■ Your objective
Each line below must be set down exactly as it stands.

■ Given records
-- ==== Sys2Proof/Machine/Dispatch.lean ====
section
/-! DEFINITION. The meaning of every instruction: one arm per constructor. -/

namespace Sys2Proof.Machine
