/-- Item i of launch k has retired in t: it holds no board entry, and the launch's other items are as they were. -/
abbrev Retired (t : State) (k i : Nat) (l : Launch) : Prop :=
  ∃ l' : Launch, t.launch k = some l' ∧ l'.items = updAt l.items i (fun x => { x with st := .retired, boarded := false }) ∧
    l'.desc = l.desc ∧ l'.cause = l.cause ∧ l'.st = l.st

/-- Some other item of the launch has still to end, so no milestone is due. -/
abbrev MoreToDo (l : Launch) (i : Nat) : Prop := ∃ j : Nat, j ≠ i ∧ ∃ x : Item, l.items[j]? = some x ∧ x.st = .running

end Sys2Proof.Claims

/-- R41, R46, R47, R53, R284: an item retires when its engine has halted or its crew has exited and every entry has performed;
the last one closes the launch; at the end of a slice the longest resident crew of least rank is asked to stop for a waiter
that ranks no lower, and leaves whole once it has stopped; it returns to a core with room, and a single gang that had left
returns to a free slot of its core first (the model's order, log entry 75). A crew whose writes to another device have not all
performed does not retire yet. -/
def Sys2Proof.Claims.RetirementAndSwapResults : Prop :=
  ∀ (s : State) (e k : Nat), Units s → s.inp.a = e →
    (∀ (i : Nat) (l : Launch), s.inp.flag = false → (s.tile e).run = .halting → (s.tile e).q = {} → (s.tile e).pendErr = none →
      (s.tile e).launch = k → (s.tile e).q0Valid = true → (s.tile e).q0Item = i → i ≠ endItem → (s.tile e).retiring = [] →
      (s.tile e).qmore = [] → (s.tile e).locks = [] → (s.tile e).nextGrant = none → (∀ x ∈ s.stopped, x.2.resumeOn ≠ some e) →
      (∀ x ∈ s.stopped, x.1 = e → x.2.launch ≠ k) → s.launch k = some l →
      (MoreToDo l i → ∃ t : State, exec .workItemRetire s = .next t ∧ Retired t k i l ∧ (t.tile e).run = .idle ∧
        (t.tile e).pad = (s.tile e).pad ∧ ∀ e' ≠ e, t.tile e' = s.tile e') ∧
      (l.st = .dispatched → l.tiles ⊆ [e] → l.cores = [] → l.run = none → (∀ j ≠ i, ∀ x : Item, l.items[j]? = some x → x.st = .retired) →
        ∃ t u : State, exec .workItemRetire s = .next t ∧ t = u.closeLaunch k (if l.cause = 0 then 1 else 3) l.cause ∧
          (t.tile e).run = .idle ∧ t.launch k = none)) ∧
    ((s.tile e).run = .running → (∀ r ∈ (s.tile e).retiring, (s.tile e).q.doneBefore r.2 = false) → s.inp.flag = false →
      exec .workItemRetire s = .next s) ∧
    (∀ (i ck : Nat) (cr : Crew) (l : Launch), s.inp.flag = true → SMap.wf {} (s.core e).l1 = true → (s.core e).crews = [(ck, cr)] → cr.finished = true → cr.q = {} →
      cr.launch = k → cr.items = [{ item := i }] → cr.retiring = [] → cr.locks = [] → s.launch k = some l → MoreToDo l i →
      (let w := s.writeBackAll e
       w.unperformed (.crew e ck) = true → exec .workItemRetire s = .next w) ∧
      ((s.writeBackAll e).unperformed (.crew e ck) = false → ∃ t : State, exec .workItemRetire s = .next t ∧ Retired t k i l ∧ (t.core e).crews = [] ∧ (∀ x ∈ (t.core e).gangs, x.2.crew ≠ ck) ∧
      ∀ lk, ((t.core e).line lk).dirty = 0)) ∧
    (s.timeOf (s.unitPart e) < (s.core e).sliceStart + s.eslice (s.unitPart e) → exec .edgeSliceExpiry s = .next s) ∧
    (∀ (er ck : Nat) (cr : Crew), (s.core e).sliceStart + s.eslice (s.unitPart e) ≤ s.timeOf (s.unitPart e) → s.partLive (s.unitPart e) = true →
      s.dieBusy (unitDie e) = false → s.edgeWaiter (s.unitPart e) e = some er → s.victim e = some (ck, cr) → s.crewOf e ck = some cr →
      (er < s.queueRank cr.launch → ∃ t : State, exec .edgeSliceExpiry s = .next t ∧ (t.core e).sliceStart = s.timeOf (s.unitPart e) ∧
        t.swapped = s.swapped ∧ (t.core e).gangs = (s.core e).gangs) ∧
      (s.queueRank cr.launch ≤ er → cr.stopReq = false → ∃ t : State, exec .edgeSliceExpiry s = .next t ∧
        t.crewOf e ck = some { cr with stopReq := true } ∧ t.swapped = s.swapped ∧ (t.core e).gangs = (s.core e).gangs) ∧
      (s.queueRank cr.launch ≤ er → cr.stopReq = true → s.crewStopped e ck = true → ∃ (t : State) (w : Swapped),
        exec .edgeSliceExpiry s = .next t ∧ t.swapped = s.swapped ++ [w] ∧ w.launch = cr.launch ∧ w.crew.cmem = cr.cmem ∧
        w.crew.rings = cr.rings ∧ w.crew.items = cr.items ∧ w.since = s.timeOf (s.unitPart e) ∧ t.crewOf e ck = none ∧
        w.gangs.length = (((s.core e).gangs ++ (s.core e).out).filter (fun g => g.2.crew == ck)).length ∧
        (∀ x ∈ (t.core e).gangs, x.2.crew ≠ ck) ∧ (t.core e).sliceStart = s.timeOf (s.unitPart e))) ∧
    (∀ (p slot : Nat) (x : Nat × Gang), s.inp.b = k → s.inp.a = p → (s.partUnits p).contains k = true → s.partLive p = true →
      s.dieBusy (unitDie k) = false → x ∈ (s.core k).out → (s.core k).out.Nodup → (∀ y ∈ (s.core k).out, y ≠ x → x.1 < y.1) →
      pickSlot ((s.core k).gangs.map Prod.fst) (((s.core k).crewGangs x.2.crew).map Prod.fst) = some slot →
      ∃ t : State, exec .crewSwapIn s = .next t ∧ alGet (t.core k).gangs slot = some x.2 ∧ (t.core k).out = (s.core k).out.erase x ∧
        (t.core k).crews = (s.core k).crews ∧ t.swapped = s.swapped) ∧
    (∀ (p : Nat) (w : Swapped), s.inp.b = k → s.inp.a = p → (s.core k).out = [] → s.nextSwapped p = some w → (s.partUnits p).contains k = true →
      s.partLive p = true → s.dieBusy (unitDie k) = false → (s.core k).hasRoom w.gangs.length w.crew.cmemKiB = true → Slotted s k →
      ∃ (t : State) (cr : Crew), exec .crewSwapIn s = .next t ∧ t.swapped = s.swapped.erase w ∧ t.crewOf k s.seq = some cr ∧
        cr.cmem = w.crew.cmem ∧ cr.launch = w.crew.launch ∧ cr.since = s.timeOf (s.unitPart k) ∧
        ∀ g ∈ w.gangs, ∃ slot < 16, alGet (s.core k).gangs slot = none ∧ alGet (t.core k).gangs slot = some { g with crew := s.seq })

■ Your response
-- ==== Sys2Proof/Machine/Dispatch.lean ====
section
/-! DEFINITION. The meaning of every instruction: one arm per constructor. -/

namespace Sys2Proof.Machine
/-- Item i of launch k has retired in t: it holds no board entry, and the launch's other items are as they were. -/
abbrev Retired (t : State) (k i : Nat) (l : Launch) : Prop :=
  ∃ l' : Launch, t.launch k = some l' ∧ l'.items = updAt l.items i (fun x => { x with st := .retired, boarded := false }) ∧
    l'.desc = l.desc ∧ l'.cause = l.cause ∧ l'.st = l.st

/-- Some other item of the launch has still to end, so no milestone is due. -/
abbrev MoreToDo (l : Launch) (i : Nat) : Prop := ∃ j : Nat, j ≠ i ∧ ∃ x : Item, l.items[j]? = some x ∧ x.st = .running

end Sys2Proof.Claims

/-- R41, R46, R47, R53, R284: an item retires when its engine has halted or its crew has exited and every entry has performed;
the last one closes the launch; at the end of a slice the longest resident crew of least rank is asked to stop for a waiter
that ranks no lower, and leaves whole once it has stopped; it returns to a core with room, and a single gang that had left
returns to a free slot of its core first (the model's order, log entry 75). A crew whose writes to another device have not all
performed does not retire yet. -/
def Sys2Proof.Claims.RetirementAndSwapResults : Prop :=
  ∀ (s : State) (e k : Nat), Units s → s.inp.a = e →
    (∀ (i : Nat) (l : Launch), s.inp.flag = false → (s.tile e).run = .halting → (s.tile e).q = {} → (s.tile e).pendErr = none →
      (s.tile e).launch = k → (s.tile e).q0Valid = true → (s.tile e).q0Item = i → i ≠ endItem → (s.tile e).retiring = [] →
      (s.tile e).qmore = [] → (s.tile e).locks = [] → (s.tile e).nextGrant = none → (∀ x ∈ s.stopped, x.2.resumeOn ≠ some e) →
      (∀ x ∈ s.stopped, x.1 = e → x.2.launch ≠ k) → s.launch k = some l →
      (MoreToDo l i → ∃ t : State, exec .workItemRetire s = .next t ∧ Retired t k i l ∧ (t.tile e).run = .idle ∧
        (t.tile e).pad = (s.tile e).pad ∧ ∀ e' ≠ e, t.tile e' = s.tile e') ∧
      (l.st = .dispatched → l.tiles ⊆ [e] → l.cores = [] → l.run = none → (∀ j ≠ i, ∀ x : Item, l.items[j]? = some x → x.st = .retired) →
        ∃ t u : State, exec .workItemRetire s = .next t ∧ t = u.closeLaunch k (if l.cause = 0 then 1 else 3) l.cause ∧
          (t.tile e).run = .idle ∧ t.launch k = none)) ∧
    ((s.tile e).run = .running → (∀ r ∈ (s.tile e).retiring, (s.tile e).q.doneBefore r.2 = false) → s.inp.flag = false →
      exec .workItemRetire s = .next s) ∧
    (∀ (i ck : Nat) (cr : Crew) (l : Launch), s.inp.flag = true → SMap.wf {} (s.core e).l1 = true → (s.core e).crews = [(ck, cr)] → cr.finished = true → cr.q = {} →
      cr.launch = k → cr.items = [{ item := i }] → cr.retiring = [] → cr.locks = [] → s.launch k = some l → MoreToDo l i →
      (let w := s.writeBackAll e
       w.unperformed (.crew e ck) = true → exec .workItemRetire s = .next w) ∧
      ((s.writeBackAll e).unperformed (.crew e ck) = false → ∃ t : State, exec .workItemRetire s = .next t ∧ Retired t k i l ∧ (t.core e).crews = [] ∧ (∀ x ∈ (t.core e).gangs, x.2.crew ≠ ck) ∧
      ∀ lk, ((t.core e).line lk).dirty = 0)) ∧
    (s.timeOf (s.unitPart e) < (s.core e).sliceStart + s.eslice (s.unitPart e) → exec .edgeSliceExpiry s = .next s) ∧
    (∀ (er ck : Nat) (cr : Crew), (s.core e).sliceStart + s.eslice (s.unitPart e) ≤ s.timeOf (s.unitPart e) → s.partLive (s.unitPart e) = true →
      s.dieBusy (unitDie e) = false → s.edgeWaiter (s.unitPart e) e = some er → s.victim e = some (ck, cr) → s.crewOf e ck = some cr →
      (er < s.queueRank cr.launch → ∃ t : State, exec .edgeSliceExpiry s = .next t ∧ (t.core e).sliceStart = s.timeOf (s.unitPart e) ∧
        t.swapped = s.swapped ∧ (t.core e).gangs = (s.core e).gangs) ∧
      (s.queueRank cr.launch ≤ er → cr.stopReq = false → ∃ t : State, exec .edgeSliceExpiry s = .next t ∧
        t.crewOf e ck = some { cr with stopReq := true } ∧ t.swapped = s.swapped ∧ (t.core e).gangs = (s.core e).gangs) ∧
      (s.queueRank cr.launch ≤ er → cr.stopReq = true → s.crewStopped e ck = true → ∃ (t : State) (w : Swapped),
        exec .edgeSliceExpiry s = .next t ∧ t.swapped = s.swapped ++ [w] ∧ w.launch = cr.launch ∧ w.crew.cmem = cr.cmem ∧
        w.crew.rings = cr.rings ∧ w.crew.items = cr.items ∧ w.since = s.timeOf (s.unitPart e) ∧ t.crewOf e ck = none ∧
        w.gangs.length = (((s.core e).gangs ++ (s.core e).out).filter (fun g => g.2.crew == ck)).length ∧
        (∀ x ∈ (t.core e).gangs, x.2.crew ≠ ck) ∧ (t.core e).sliceStart = s.timeOf (s.unitPart e))) ∧
    (∀ (p slot : Nat) (x : Nat × Gang), s.inp.b = k → s.inp.a = p → (s.partUnits p).contains k = true → s.partLive p = true →
      s.dieBusy (unitDie k) = false → x ∈ (s.core k).out → (s.core k).out.Nodup → (∀ y ∈ (s.core k).out, y ≠ x → x.1 < y.1) →
      pickSlot ((s.core k).gangs.map Prod.fst) (((s.core k).crewGangs x.2.crew).map Prod.fst) = some slot →
      ∃ t : State, exec .crewSwapIn s = .next t ∧ alGet (t.core k).gangs slot = some x.2 ∧ (t.core k).out = (s.core k).out.erase x ∧
        (t.core k).crews = (s.core k).crews ∧ t.swapped = s.swapped) ∧
    (∀ (p : Nat) (w : Swapped), s.inp.b = k → s.inp.a = p → (s.core k).out = [] → s.nextSwapped p = some w → (s.partUnits p).contains k = true →
      s.partLive p = true → s.dieBusy (unitDie k) = false → (s.core k).hasRoom w.gangs.length w.crew.cmemKiB = true → Slotted s k →
      ∃ (t : State) (cr : Crew), exec .crewSwapIn s = .next t ∧ t.swapped = s.swapped.erase w ∧ t.crewOf k s.seq = some cr ∧
        cr.cmem = w.crew.cmem ∧ cr.launch = w.crew.launch ∧ cr.since = s.timeOf (s.unitPart k) ∧
        ∀ g ∈ w.gangs, ∃ slot < 16, alGet (s.core k).gangs slot = none ∧ alGet (t.core k).gangs slot = some { g with crew := s.seq })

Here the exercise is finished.